Musharraf was the last military leader to have ruled Pakistan from 1999 to 2008, following a bloodless coup. That coup that had brought him to power was unique in some ways. As the Chief of the Army, Musharraf was away on a visit to Beijing when junior field commanders revolted and carried out the change of power. Then they called the General and asked him to cut short his China visit and return home immediately. At that time, Pakistani planes were barred from over flying India. That forced Musharraf to fly from China through Sri Lanka back to Islamabad. When he landed, he was welcomed as the Chief of the country, not just the army.
His story is a reflection of Pakistan itself, a country tormented since its creation in 1947 by unrest, assassinations, leaders going into exile to save their lives, fratricidal battles between rival dynasties, economic crises, natural disasters of massive proportions and games played by Western powers. Perhaps, the most remarkable feature of the country’s tryst with democracy and dictatorship is that no Prime Minister could ever complete a term.

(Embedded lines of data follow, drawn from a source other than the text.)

/-- A bf16 or fp32 source element: a subnormal is replaced by a zero of the same sign (R138). -/
def sourceF (fmt x : Nat) : FVal :=
  let p := if fmt = fBF16 then 7 else 23
  if x / 2 ^ p % 256 = 0 then .fin (sgn p x) 0 0 else decodeF p x

def timesF (a b : FVal) : Term :=
  match a, b with
  | .fin n1 m1 e1, .fin n2 m2 e2 => .num (n1 != n2) (m1 * m2) (e1 + e2)
  | .inf n1, .inf n2 => .inf (n1 != n2)
  | .inf n1, .fin n2 m2 _ => if m2 = 0 then .nan else .inf (n1 != n2)
  | .fin n1 m1 _, .inf n2 => if m1 = 0 then .nan else .inf (n1 != n2)
  | _, _ => .nan

/-- Product of log codes by one look-up of the summed exponents (R136); of integers, exact (R139). -/
def timesCode (a b : Val) : Term :=
  match a, b with
  | .nan _, _ => .nan
  | _, .nan _ => .nan
  | .log n1 x1, .log n2 x2 =>
    match logValue (n1 != n2) (x1 + x2) with
    | .num n m e => .num n m e
    | _ => .none
  | .num n1 m1 e1, .num n2 m2 e2 => .num (n1 != n2) (m1 * m2) (e1 + e2)
  | _, _ => .none

/-- A log code of zero forms no term, so a product of two of them is no number either. -/
def mulTerm (path : Path) (fa fb x y : Nat) : Term :=
  match path with
  | .ieee => timesF (sourceF fa x) (sourceF fb y)
  | .int => timesCode (decodeElem fa 0 x) (decodeElem fb 0 y)
  | .log =>
    match timesCode (decodeElem fa 0 x) (decodeElem fb 0 y) with
    | .num n m e => if m = 0 then .none else .num n m e
    | t => t

/-- Exponent of a term, and its integer count of 2^low. -/
def Term.low : Term → Int
  | .num _ _ e => e
  | _ => 0
def Term.count (low : Int) : Term → Int
  | .num n m e => scaled n m e low
  | _ => 0

def Term.special : Term → Bool
  | .nan => true
  | .inf _ => true
  | _ => false

/-- The array NaN (R142). -/
def arrayNan (tile k : Nat) : Nat := 0x7FC00000 + tile * 2 ^ 12 + k % 2 ^ 12

/-- The finite case of R137 and R138: accumulator plus exact chunk sum, rounded once. -/
def addChunk (ieee : Bool) (acc : Nat) (terms : List Term) (scale : Int) : Nat :=
  match decodeF 23 acc with
  | .fin neg m e =>
    let low := terms.foldl (fun (l : Int) t => min l (t.low + scale)) e
    let sum := terms.foldl (fun (v : Int) t => v + t.count (low - scale)) 0
    let zeroNeg := ieee && neg && m == 0 && terms.all (fun t => match t with
      | .num n m _ => n && m == 0
      | _ => false)
    roundInt 23 0 (scaled neg m e low + sum) low zeroNeg
  | _ => acc

/-- One chunk into the accumulator. `kmin`: the lowest position so far whose term is special; `first`: the chunk's first. -/
def stepChunk (path : Path) (tile : Nat) (scale : Int) (acc : Nat) (terms : List Term) (kmin : Option Nat) (first : Nat) :
    Nat :=
  if terms = [] then acc
  else if path = .int then
    intBits 32 (clampInt (-2 ^ 31) (2 ^ 31 - 1) (terms.foldl (fun (v : Int) t => v + t.count 0) (signed 32 acc)))
  else if isNanF 23 acc then acc
  else
    let pos := terms.contains (.inf false)
    let neg := terms.contains (.inf true)
    if terms.contains .nan || (pos && neg) then arrayNan tile (kmin.getD first)
    else if pos || neg then
      (if acc = infF 23 (!neg) then arrayNan tile first else infF 23 neg)
    else addChunk (decide (path = .ieee)) acc terms scale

Musharraf was the most charismatic leader of Pakistan who was credited with attracting foreign investment to the country that saw the strongest economic growth in nearly 30 years during his rule. It was he who gave a new lease of life to an independent media and sought to free the country from the shackles of bigoted, religious fanatics and extremists.
However, the irony of history is that his decade-long rule was also marred by a heavy-handed approach to dissent, arrest of rivals who included top political leaders of the country. What is even worse is he imposed a nearly six-week-long state of emergency in which he suspended the constitution and censored the media. In fact, he failed to build on his early popularity to carry out sustainable economic and political reforms. On the contrary, he turned into a military dictator and pursued vested interests after his short flirtation with democracy.
It could be his background of being a graduate from a Christian high school that shaped his liberal outlook and he was keen on Pakistan embracing liberal Islam. This very approach endeared him to the West. Subsequently, he joined what Washington called its “war on terror” and gave ground and air access to US armed forces launching attacks on al-Qaeda militants operating in Afghanistan.
However, this decision reversed Pakistan’s long-standing policy of supporting the Taliban, which at that point controlled Afghanistan. As a result, domestic militant groups bayed for his blood and he survived at least four assassination attempts. No wonder the Tehreek-e-Taliban Pakistan, an umbrella group of Pakistani militant organisations formed after Musharraf’s crackdown on extremists, celebrated his death. In a statement it said, “This was the infamous army chief who sold off the country’s honour and respect.” Pakistan’s lawmakers and lawyers are also divided on the question of whether respect should be paid to the departed leader since he had targeted both the judiciary and politicians. He was accused of aiding and abetting the assassination of former Prime Minister Benazir Bhutto, killed while on campaign for national elections.
The assessment by Fawad Chaudhury, a former aide of Musharraf and currently a senior leader of former Prime Minister Imran Khan’s party, best describes the former ruler of Pakistan: “He is called a military dictator, but there has never been a stronger democratic system than that under him.”
In the ultimate analysis, Musharraf could be said to be a bundle of contradictions that ultimately sealed his fate. He tried to be a democrat, but ended up becoming a dictator. He sought to stamp out religious extremists, as was evident in his operation at the Lal Masjid in Islamabad, but gave shelter to Osama bin Laden when the US, his ally, was frantically trying to hound him out. The policy of running with the hare and hunting with the hounds does not pay in the long run. Musharraf’s life best demonstrates this truth while also showing that dual policy did a lot of good for him. He survived long enough and died a normal death as opposed to the tortuous end he had put some others to.